====== Supplied data ======

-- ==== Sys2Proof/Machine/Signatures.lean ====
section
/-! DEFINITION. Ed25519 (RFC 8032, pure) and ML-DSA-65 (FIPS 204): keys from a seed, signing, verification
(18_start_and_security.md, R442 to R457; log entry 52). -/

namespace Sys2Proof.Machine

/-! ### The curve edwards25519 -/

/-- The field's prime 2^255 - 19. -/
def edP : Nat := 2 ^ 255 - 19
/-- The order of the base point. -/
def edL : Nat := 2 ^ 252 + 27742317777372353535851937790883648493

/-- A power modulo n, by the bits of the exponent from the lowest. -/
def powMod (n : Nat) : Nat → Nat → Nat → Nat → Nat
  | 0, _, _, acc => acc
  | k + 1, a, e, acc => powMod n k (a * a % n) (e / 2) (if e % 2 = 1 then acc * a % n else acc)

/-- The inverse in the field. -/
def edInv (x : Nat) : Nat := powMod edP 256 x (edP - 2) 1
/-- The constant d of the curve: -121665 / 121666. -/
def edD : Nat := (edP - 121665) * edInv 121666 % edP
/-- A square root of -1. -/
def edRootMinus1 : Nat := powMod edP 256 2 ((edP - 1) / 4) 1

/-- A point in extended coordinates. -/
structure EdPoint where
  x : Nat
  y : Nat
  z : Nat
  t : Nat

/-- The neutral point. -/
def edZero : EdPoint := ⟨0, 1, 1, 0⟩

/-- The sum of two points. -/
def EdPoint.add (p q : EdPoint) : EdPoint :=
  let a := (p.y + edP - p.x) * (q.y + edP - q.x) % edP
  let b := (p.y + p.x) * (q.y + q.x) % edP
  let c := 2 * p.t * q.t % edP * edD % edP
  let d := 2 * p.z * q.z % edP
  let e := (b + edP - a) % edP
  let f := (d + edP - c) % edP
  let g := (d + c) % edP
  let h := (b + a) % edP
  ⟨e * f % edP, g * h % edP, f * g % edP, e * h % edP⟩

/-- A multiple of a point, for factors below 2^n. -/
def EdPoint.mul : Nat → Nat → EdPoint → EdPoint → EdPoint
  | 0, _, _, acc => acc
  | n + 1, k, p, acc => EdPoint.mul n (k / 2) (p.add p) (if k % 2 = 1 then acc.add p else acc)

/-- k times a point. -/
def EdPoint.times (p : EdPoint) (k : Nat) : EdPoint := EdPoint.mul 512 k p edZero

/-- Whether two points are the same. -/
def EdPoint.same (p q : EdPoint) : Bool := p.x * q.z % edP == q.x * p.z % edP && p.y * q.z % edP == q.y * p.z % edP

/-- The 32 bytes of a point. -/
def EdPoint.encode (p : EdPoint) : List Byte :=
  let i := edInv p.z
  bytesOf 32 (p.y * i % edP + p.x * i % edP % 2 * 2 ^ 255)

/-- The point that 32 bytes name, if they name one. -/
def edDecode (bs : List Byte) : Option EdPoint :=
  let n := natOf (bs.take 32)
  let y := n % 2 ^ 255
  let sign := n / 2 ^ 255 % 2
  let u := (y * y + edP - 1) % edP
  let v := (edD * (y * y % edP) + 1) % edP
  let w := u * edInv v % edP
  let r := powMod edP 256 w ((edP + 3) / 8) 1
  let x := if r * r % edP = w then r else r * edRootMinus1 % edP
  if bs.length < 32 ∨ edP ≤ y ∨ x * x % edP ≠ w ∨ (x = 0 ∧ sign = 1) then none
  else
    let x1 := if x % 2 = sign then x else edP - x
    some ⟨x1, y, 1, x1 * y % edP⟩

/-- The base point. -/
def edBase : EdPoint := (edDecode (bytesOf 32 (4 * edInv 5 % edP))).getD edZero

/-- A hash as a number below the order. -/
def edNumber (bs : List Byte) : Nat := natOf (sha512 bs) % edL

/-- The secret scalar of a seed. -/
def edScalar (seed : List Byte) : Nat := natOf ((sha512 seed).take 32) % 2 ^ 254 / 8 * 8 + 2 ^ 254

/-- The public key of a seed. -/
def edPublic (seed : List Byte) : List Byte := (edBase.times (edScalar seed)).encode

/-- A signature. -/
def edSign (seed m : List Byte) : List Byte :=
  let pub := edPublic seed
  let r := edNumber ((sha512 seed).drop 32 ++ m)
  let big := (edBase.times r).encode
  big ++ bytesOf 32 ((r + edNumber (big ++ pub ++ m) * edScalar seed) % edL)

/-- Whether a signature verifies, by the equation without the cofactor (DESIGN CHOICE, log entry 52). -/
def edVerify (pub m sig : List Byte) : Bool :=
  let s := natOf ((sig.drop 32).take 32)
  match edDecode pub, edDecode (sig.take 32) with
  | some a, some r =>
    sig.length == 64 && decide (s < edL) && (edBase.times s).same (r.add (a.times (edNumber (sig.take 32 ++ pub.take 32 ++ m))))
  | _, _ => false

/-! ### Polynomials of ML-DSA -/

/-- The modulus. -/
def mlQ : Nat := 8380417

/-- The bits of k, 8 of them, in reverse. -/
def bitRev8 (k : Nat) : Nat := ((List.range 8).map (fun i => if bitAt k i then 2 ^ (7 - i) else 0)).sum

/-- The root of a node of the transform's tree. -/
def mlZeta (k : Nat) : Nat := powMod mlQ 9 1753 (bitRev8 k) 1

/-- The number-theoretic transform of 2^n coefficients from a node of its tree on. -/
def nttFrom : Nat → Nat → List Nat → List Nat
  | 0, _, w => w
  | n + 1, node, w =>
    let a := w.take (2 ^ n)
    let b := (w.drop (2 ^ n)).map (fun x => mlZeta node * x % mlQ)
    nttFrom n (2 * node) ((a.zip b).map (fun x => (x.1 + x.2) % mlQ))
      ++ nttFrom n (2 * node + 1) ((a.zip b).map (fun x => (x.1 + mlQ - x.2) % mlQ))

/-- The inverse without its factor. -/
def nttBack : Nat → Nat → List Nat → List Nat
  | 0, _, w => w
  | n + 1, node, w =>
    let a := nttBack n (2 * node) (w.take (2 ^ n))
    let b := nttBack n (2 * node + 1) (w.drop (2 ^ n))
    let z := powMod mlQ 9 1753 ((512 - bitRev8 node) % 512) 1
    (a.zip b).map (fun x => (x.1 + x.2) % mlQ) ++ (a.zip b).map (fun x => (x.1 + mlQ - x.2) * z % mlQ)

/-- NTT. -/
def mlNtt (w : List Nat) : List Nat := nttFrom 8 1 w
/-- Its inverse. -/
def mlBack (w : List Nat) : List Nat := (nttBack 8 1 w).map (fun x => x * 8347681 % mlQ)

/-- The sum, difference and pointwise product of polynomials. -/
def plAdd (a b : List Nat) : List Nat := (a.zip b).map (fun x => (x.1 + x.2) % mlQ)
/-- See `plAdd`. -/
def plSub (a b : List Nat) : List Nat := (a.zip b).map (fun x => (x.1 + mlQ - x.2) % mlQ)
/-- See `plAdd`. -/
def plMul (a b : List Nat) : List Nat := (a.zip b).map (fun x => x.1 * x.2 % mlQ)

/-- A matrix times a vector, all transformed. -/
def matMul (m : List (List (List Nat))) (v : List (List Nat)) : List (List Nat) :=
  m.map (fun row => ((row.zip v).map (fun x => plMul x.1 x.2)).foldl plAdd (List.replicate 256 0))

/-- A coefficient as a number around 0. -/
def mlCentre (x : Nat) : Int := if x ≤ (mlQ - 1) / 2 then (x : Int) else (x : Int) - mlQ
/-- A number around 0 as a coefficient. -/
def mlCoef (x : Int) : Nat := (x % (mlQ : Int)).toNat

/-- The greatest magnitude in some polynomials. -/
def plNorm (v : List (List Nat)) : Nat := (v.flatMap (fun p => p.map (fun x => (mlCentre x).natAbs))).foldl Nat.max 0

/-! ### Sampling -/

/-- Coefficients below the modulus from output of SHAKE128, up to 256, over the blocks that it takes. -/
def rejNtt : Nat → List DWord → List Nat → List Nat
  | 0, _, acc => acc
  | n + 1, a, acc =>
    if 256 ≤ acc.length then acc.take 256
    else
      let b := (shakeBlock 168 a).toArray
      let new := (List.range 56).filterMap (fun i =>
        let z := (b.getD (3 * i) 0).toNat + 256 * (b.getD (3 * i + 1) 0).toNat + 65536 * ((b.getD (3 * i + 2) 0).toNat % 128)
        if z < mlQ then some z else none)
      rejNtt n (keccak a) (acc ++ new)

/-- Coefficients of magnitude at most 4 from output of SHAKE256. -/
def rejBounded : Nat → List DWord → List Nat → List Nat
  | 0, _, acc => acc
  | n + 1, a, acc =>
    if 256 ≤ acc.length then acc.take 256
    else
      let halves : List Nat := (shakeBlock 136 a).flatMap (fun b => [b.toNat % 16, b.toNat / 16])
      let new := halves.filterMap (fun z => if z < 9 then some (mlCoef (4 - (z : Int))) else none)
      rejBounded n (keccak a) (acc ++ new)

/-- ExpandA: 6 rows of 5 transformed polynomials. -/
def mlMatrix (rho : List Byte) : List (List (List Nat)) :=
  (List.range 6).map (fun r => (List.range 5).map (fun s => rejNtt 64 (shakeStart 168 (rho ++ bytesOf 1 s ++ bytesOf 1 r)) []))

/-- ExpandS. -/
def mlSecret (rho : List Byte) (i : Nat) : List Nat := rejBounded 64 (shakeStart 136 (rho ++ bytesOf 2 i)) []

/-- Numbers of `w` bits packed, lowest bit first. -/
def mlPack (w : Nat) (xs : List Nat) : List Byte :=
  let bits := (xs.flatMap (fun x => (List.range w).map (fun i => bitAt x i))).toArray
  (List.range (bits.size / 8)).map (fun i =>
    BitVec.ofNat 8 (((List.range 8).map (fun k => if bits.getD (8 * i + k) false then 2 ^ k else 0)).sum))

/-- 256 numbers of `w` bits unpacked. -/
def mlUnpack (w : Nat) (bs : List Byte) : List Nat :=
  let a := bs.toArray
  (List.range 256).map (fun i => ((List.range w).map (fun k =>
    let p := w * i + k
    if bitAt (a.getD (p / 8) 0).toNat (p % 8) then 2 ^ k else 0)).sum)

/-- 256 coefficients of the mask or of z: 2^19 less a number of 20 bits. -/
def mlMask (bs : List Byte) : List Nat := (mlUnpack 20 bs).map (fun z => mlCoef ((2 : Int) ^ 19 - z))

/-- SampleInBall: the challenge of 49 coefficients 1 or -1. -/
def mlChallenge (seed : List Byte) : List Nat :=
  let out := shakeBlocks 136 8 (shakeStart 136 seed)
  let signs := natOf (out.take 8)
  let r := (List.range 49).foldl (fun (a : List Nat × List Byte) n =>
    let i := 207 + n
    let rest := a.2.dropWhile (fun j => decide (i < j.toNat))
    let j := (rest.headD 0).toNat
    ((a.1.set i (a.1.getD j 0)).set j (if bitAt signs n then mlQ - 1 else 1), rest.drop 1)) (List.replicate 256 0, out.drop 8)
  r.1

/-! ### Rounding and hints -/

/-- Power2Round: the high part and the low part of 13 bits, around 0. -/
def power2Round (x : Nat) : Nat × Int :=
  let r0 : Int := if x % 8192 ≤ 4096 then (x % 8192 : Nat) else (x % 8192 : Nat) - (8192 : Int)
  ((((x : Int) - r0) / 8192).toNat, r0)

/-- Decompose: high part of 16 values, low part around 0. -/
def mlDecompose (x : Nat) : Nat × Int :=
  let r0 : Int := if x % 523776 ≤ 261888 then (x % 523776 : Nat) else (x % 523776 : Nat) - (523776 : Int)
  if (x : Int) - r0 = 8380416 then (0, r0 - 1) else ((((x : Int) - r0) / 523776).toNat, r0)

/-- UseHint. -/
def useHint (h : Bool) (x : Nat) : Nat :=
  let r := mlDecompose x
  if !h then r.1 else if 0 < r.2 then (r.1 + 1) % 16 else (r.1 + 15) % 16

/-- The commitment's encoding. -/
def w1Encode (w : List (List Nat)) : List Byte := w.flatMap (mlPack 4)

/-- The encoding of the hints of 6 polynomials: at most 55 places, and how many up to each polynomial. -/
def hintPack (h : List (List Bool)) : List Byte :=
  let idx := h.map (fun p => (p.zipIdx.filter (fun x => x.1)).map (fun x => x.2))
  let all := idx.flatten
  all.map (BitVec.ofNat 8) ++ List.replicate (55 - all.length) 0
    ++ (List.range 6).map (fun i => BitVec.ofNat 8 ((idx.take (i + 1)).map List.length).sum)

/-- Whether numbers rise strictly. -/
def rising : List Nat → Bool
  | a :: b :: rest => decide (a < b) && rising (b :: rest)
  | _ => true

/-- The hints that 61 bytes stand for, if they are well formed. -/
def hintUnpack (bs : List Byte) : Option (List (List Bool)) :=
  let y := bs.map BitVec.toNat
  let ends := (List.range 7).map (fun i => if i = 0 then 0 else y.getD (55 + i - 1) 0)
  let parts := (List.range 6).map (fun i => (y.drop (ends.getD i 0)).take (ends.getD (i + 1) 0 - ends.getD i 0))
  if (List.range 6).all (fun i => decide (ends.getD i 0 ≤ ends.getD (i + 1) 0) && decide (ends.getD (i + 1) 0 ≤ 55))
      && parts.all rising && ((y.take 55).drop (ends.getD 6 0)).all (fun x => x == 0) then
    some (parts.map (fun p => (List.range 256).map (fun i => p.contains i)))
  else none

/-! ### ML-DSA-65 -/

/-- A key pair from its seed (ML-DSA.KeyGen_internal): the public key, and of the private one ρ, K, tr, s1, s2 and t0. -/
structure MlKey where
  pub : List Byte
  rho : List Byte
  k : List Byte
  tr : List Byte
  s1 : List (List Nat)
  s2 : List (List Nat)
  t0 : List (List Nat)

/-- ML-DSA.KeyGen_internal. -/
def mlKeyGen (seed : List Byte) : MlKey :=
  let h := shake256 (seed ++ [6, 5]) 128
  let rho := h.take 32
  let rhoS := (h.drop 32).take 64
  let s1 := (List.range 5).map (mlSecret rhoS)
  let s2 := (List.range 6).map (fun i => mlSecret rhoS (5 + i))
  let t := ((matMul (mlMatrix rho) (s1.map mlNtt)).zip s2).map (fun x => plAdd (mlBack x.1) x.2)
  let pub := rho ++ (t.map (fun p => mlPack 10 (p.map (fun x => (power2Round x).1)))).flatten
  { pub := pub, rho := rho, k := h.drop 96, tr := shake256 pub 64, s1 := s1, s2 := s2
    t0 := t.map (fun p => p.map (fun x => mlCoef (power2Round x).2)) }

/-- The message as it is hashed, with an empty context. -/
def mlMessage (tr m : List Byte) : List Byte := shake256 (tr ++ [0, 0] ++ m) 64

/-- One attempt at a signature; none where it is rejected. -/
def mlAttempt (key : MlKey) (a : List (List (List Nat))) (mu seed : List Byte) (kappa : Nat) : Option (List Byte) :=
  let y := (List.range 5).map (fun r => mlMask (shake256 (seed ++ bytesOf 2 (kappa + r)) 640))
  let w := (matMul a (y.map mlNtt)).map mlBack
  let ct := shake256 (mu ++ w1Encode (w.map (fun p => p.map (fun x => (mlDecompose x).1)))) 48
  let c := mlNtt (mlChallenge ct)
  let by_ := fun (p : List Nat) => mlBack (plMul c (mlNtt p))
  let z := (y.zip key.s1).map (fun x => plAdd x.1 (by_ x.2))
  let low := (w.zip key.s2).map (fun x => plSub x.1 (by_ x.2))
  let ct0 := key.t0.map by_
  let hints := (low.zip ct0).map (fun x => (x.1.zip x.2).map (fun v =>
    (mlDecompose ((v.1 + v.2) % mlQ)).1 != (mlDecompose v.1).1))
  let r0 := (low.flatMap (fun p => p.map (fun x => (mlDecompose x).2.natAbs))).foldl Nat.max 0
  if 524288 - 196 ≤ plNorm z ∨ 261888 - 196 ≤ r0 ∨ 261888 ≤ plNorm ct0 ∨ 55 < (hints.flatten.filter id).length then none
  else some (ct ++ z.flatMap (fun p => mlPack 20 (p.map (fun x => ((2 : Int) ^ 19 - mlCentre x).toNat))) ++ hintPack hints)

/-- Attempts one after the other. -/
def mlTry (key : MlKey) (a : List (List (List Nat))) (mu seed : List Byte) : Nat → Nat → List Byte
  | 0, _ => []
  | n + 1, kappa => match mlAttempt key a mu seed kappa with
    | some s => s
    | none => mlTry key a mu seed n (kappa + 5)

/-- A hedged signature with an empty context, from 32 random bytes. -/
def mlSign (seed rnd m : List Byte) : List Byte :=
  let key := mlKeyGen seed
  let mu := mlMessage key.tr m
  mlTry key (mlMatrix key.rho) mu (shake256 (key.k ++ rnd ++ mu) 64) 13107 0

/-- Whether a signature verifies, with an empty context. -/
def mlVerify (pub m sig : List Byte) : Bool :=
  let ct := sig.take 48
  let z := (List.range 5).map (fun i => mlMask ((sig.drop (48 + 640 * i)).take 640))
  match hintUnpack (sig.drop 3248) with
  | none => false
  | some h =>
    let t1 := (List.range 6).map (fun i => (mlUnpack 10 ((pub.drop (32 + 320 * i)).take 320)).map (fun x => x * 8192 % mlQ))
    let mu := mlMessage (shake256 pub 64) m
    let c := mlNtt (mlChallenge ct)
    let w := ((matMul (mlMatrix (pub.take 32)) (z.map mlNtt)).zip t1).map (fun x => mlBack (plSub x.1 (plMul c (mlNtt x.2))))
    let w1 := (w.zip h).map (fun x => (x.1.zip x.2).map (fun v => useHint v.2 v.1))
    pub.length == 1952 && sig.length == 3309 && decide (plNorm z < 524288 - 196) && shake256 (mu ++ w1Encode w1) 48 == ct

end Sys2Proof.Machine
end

======

(Your objective) Print exactly the lines above, between the one holding "def edScalar (seed" and the one holding "let a := nttBack", inclusive, and nothing besides.

(Result below)
def edScalar (seed : List Byte) : Nat := natOf ((sha512 seed).take 32) % 2 ^ 254 / 8 * 8 + 2 ^ 254

/-- The public key of a seed. -/
def edPublic (seed : List Byte) : List Byte := (edBase.times (edScalar seed)).encode

/-- A signature. -/
def edSign (seed m : List Byte) : List Byte :=
  let pub := edPublic seed
  let r := edNumber ((sha512 seed).drop 32 ++ m)
  let big := (edBase.times r).encode
  big ++ bytesOf 32 ((r + edNumber (big ++ pub ++ m) * edScalar seed) % edL)

/-- Whether a signature verifies, by the equation without the cofactor (DESIGN CHOICE, log entry 52). -/
def edVerify (pub m sig : List Byte) : Bool :=
  let s := natOf ((sig.drop 32).take 32)
  match edDecode pub, edDecode (sig.take 32) with
  | some a, some r =>
    sig.length == 64 && decide (s < edL) && (edBase.times s).same (r.add (a.times (edNumber (sig.take 32 ++ pub.take 32 ++ m))))
  | _, _ => false

/-! ### Polynomials of ML-DSA -/

/-- The modulus. -/
def mlQ : Nat := 8380417

/-- The bits of k, 8 of them, in reverse. -/
def bitRev8 (k : Nat) : Nat := ((List.range 8).map (fun i => if bitAt k i then 2 ^ (7 - i) else 0)).sum

/-- The root of a node of the transform's tree. -/
def mlZeta (k : Nat) : Nat := powMod mlQ 9 1753 (bitRev8 k) 1

/-- The number-theoretic transform of 2^n coefficients from a node of its tree on. -/
def nttFrom : Nat → Nat → List Nat → List Nat
  | 0, _, w => w
  | n + 1, node, w =>
    let a := w.take (2 ^ n)
    let b := (w.drop (2 ^ n)).map (fun x => mlZeta node * x % mlQ)
    nttFrom n (2 * node) ((a.zip b).map (fun x => (x.1 + x.2) % mlQ))
      ++ nttFrom n (2 * node + 1) ((a.zip b).map (fun x => (x.1 + mlQ - x.2) % mlQ))

/-- The inverse without its factor. -/
def nttBack : Nat → Nat → List Nat → List Nat
  | 0, _, w => w
  | n + 1, node, w =>
    let a := nttBack n (2 * node) (w.take (2 ^ n))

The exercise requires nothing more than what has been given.